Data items

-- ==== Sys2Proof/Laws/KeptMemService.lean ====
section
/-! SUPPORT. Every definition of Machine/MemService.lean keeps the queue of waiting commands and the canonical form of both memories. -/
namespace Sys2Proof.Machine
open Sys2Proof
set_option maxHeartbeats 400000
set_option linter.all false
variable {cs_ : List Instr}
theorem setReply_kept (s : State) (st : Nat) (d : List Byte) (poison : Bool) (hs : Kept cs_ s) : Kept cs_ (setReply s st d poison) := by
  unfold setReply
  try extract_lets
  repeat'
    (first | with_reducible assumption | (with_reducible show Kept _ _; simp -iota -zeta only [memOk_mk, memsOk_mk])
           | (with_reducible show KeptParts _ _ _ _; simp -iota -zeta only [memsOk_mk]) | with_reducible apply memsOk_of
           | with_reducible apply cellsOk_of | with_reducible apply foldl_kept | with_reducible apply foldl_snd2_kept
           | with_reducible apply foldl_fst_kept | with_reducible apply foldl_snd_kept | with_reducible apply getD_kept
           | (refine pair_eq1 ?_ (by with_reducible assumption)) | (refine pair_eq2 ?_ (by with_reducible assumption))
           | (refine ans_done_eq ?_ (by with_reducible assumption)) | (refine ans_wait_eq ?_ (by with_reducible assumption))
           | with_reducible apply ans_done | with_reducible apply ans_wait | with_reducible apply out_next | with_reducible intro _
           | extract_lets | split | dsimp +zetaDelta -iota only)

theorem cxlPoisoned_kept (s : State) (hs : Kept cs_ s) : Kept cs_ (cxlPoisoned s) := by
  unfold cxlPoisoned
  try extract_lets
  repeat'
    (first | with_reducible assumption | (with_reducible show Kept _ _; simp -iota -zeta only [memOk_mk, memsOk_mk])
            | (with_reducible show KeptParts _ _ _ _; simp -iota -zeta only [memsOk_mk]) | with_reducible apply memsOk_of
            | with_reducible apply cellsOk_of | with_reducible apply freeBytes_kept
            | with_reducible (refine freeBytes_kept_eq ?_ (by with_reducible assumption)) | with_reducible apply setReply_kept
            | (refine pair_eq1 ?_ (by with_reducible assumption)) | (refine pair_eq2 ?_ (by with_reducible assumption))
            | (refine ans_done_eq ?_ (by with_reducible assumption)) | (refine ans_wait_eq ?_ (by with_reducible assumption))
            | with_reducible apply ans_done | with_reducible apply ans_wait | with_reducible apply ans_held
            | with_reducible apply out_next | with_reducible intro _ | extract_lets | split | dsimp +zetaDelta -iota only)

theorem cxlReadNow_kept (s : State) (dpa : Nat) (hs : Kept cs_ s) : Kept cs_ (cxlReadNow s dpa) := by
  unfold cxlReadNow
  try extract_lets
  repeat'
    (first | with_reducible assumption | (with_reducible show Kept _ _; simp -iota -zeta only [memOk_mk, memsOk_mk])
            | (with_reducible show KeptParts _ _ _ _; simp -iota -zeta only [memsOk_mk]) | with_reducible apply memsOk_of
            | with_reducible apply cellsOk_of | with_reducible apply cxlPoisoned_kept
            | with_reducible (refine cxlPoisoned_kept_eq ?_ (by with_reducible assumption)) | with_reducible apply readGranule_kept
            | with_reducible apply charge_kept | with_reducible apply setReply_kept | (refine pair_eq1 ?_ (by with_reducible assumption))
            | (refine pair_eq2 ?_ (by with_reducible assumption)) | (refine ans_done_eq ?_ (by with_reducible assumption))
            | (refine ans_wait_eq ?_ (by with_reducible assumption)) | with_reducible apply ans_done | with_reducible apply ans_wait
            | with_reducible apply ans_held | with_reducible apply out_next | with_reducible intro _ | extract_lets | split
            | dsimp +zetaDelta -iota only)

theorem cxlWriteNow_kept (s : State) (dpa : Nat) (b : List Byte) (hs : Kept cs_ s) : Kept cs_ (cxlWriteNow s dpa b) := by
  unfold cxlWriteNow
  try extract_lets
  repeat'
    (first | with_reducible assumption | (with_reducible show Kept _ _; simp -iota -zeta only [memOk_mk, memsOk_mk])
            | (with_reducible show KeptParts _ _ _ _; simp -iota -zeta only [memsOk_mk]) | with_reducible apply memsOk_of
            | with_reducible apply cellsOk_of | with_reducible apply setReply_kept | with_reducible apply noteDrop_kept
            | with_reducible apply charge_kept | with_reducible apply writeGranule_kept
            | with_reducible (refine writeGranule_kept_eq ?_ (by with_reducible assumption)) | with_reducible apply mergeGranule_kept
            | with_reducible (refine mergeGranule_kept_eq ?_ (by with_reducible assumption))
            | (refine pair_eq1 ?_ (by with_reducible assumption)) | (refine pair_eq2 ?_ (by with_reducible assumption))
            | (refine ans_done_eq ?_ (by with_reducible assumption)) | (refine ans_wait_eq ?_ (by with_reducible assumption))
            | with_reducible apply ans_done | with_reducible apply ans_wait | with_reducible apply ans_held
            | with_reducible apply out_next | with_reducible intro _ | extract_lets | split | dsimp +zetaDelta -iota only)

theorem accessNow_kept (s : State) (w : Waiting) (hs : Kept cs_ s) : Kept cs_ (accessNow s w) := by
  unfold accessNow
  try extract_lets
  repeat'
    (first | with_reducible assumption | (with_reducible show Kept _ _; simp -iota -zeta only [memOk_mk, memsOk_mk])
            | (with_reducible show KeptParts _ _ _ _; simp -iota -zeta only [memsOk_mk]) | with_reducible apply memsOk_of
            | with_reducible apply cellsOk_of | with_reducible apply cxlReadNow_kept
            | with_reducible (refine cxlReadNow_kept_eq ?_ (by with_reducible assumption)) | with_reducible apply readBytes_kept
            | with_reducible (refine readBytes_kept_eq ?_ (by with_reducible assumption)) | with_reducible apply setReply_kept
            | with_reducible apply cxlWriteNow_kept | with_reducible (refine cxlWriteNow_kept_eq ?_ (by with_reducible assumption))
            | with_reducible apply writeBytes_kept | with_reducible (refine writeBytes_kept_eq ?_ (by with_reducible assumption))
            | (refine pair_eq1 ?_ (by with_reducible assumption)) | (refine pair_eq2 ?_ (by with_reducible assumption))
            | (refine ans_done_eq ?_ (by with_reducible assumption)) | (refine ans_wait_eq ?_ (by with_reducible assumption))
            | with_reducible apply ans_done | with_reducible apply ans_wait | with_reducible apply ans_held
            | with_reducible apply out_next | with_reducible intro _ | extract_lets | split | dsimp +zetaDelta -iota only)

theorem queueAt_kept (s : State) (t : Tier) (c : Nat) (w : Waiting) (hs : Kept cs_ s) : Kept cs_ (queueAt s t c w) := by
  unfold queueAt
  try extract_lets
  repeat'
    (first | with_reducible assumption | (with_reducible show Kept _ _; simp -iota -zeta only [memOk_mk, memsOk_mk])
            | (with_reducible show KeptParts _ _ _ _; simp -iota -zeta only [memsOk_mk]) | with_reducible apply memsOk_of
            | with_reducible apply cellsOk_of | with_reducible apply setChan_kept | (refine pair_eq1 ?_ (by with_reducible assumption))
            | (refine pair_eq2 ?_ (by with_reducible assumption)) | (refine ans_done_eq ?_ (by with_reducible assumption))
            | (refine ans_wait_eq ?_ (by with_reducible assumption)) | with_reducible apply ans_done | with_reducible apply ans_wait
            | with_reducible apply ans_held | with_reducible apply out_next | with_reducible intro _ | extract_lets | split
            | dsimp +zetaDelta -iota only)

§ THE TASK
Write the data out once more, exactly as it was given.

§ EXPECTED ANSWER
-- ==== Sys2Proof/Laws/KeptMemService.lean ====
section
/-! SUPPORT. Every definition of Machine/MemService.lean keeps the queue of waiting commands and the canonical form of both memories. -/
namespace Sys2Proof.Machine
open Sys2Proof
set_option maxHeartbeats 400000
set_option linter.all false
variable {cs_ : List Instr}
theorem setReply_kept (s : State) (st : Nat) (d : List Byte) (poison : Bool) (hs : Kept cs_ s) : Kept cs_ (setReply s st d poison) := by
  unfold setReply
  try extract_lets
  repeat'
    (first | with_reducible assumption | (with_reducible show Kept _ _; simp -iota -zeta only [memOk_mk, memsOk_mk])
           | (with_reducible show KeptParts _ _ _ _; simp -iota -zeta only [memsOk_mk]) | with_reducible apply memsOk_of
           | with_reducible apply cellsOk_of | with_reducible apply foldl_kept | with_reducible apply foldl_snd2_kept
           | with_reducible apply foldl_fst_kept | with_reducible apply foldl_snd_kept | with_reducible apply getD_kept
           | (refine pair_eq1 ?_ (by with_reducible assumption)) | (refine pair_eq2 ?_ (by with_reducible assumption))
           | (refine ans_done_eq ?_ (by with_reducible assumption)) | (refine ans_wait_eq ?_ (by with_reducible assumption))
           | with_reducible apply ans_done | with_reducible apply ans_wait | with_reducible apply out_next | with_reducible intro _
           | extract_lets | split | dsimp +zetaDelta -iota only)

theorem cxlPoisoned_kept (s : State) (hs : Kept cs_ s) : Kept cs_ (cxlPoisoned s) := by
  unfold cxlPoisoned
  try extract_lets
  repeat'
    (first | with_reducible assumption | (with_reducible show Kept _ _; simp -iota -zeta only [memOk_mk, memsOk_mk])
            | (with_reducible show KeptParts _ _ _ _; simp -iota -zeta only [memsOk_mk]) | with_reducible apply memsOk_of
            | with_reducible apply cellsOk_of | with_reducible apply freeBytes_kept
            | with_reducible (refine freeBytes_kept_eq ?_ (by with_reducible assumption)) | with_reducible apply setReply_kept
            | (refine pair_eq1 ?_ (by with_reducible assumption)) | (refine pair_eq2 ?_ (by with_reducible assumption))
            | (refine ans_done_eq ?_ (by with_reducible assumption)) | (refine ans_wait_eq ?_ (by with_reducible assumption))
            | with_reducible apply ans_done | with_reducible apply ans_wait | with_reducible apply ans_held
            | with_reducible apply out_next | with_reducible intro _ | extract_lets | split | dsimp +zetaDelta -iota only)

theorem cxlReadNow_kept (s : State) (dpa : Nat) (hs : Kept cs_ s) : Kept cs_ (cxlReadNow s dpa) := by
  unfold cxlReadNow
  try extract_lets
  repeat'
    (first | with_reducible assumption | (with_reducible show Kept _ _; simp -iota -zeta only [memOk_mk, memsOk_mk])
            | (with_reducible show KeptParts _ _ _ _; simp -iota -zeta only [memsOk_mk]) | with_reducible apply memsOk_of
            | with_reducible apply cellsOk_of | with_reducible apply cxlPoisoned_kept
            | with_reducible (refine cxlPoisoned_kept_eq ?_ (by with_reducible assumption)) | with_reducible apply readGranule_kept
            | with_reducible apply charge_kept | with_reducible apply setReply_kept | (refine pair_eq1 ?_ (by with_reducible assumption))
            | (refine pair_eq2 ?_ (by with_reducible assumption)) | (refine ans_done_eq ?_ (by with_reducible assumption))
            | (refine ans_wait_eq ?_ (by with_reducible assumption)) | with_reducible apply ans_done | with_reducible apply ans_wait
            | with_reducible apply ans_held | with_reducible apply out_next | with_reducible intro _ | extract_lets | split
            | dsimp +zetaDelta -iota only)

theorem cxlWriteNow_kept (s : State) (dpa : Nat) (b : List Byte) (hs : Kept cs_ s) : Kept cs_ (cxlWriteNow s dpa b) := by
  unfold cxlWriteNow
  try extract_lets
  repeat'
    (first | with_reducible assumption | (with_reducible show Kept _ _; simp -iota -zeta only [memOk_mk, memsOk_mk])
            | (with_reducible show KeptParts _ _ _ _; simp -iota -zeta only [memsOk_mk]) | with_reducible apply memsOk_of
            | with_reducible apply cellsOk_of | with_reducible apply setReply_kept | with_reducible apply noteDrop_kept
            | with_reducible apply charge_kept | with_reducible apply writeGranule_kept
            | with_reducible (refine writeGranule_kept_eq ?_ (by with_reducible assumption)) | with_reducible apply mergeGranule_kept
            | with_reducible (refine mergeGranule_kept_eq ?_ (by with_reducible assumption))
            | (refine pair_eq1 ?_ (by with_reducible assumption)) | (refine pair_eq2 ?_ (by with_reducible assumption))
            | (refine ans_done_eq ?_ (by with_reducible assumption)) | (refine ans_wait_eq ?_ (by with_reducible assumption))
            | with_reducible apply ans_done | with_reducible apply ans_wait | with_reducible apply ans_held
            | with_reducible apply out_next | with_reducible intro _ | extract_lets | split | dsimp +zetaDelta -iota only)

theorem accessNow_kept (s : State) (w : Waiting) (hs : Kept cs_ s) : Kept cs_ (accessNow s w) := by
  unfold accessNow
  try extract_lets
  repeat'
    (first | with_reducible assumption | (with_reducible show Kept _ _; simp -iota -zeta only [memOk_mk, memsOk_mk])
            | (with_reducible show KeptParts _ _ _ _; simp -iota -zeta only [memsOk_mk]) | with_reducible apply memsOk_of
            | with_reducible apply cellsOk_of | with_reducible apply cxlReadNow_kept
            | with_reducible (refine cxlReadNow_kept_eq ?_ (by with_reducible assumption)) | with_reducible apply readBytes_kept
            | with_reducible (refine readBytes_kept_eq ?_ (by with_reducible assumption)) | with_reducible apply setReply_kept
            | with_reducible apply cxlWriteNow_kept | with_reducible (refine cxlWriteNow_kept_eq ?_ (by with_reducible assumption))
            | with_reducible apply writeBytes_kept | with_reducible (refine writeBytes_kept_eq ?_ (by with_reducible assumption))
            | (refine pair_eq1 ?_ (by with_reducible assumption)) | (refine pair_eq2 ?_ (by with_reducible assumption))
            | (refine ans_done_eq ?_ (by with_reducible assumption)) | (refine ans_wait_eq ?_ (by with_reducible assumption))
            | with_reducible apply ans_done | with_reducible apply ans_wait | with_reducible apply ans_held
            | with_reducible apply out_next | with_reducible intro _ | extract_lets | split | dsimp +zetaDelta -iota only)

theorem queueAt_kept (s : State) (t : Tier) (c : Nat) (w : Waiting) (hs : Kept cs_ s) : Kept cs_ (queueAt s t c w) := by
  unfold queueAt
  try extract_lets
  repeat'
    (first | with_reducible assumption | (with_reducible show Kept _ _; simp -iota -zeta only [memOk_mk, memsOk_mk])
            | (with_reducible show KeptParts _ _ _ _; simp -iota -zeta only [memsOk_mk]) | with_reducible apply memsOk_of
            | with_reducible apply cellsOk_of | with_reducible apply setChan_kept | (refine pair_eq1 ?_ (by with_reducible assumption))
            | (refine pair_eq2 ?_ (by with_reducible assumption)) | (refine ans_done_eq ?_ (by with_reducible assumption))
            | (refine ans_wait_eq ?_ (by with_reducible assumption)) | with_reducible apply ans_done | with_reducible apply ans_wait
            | with_reducible apply ans_held | with_reducible apply out_next | with_reducible intro _ | extract_lets | split
            | dsimp +zetaDelta -iota only)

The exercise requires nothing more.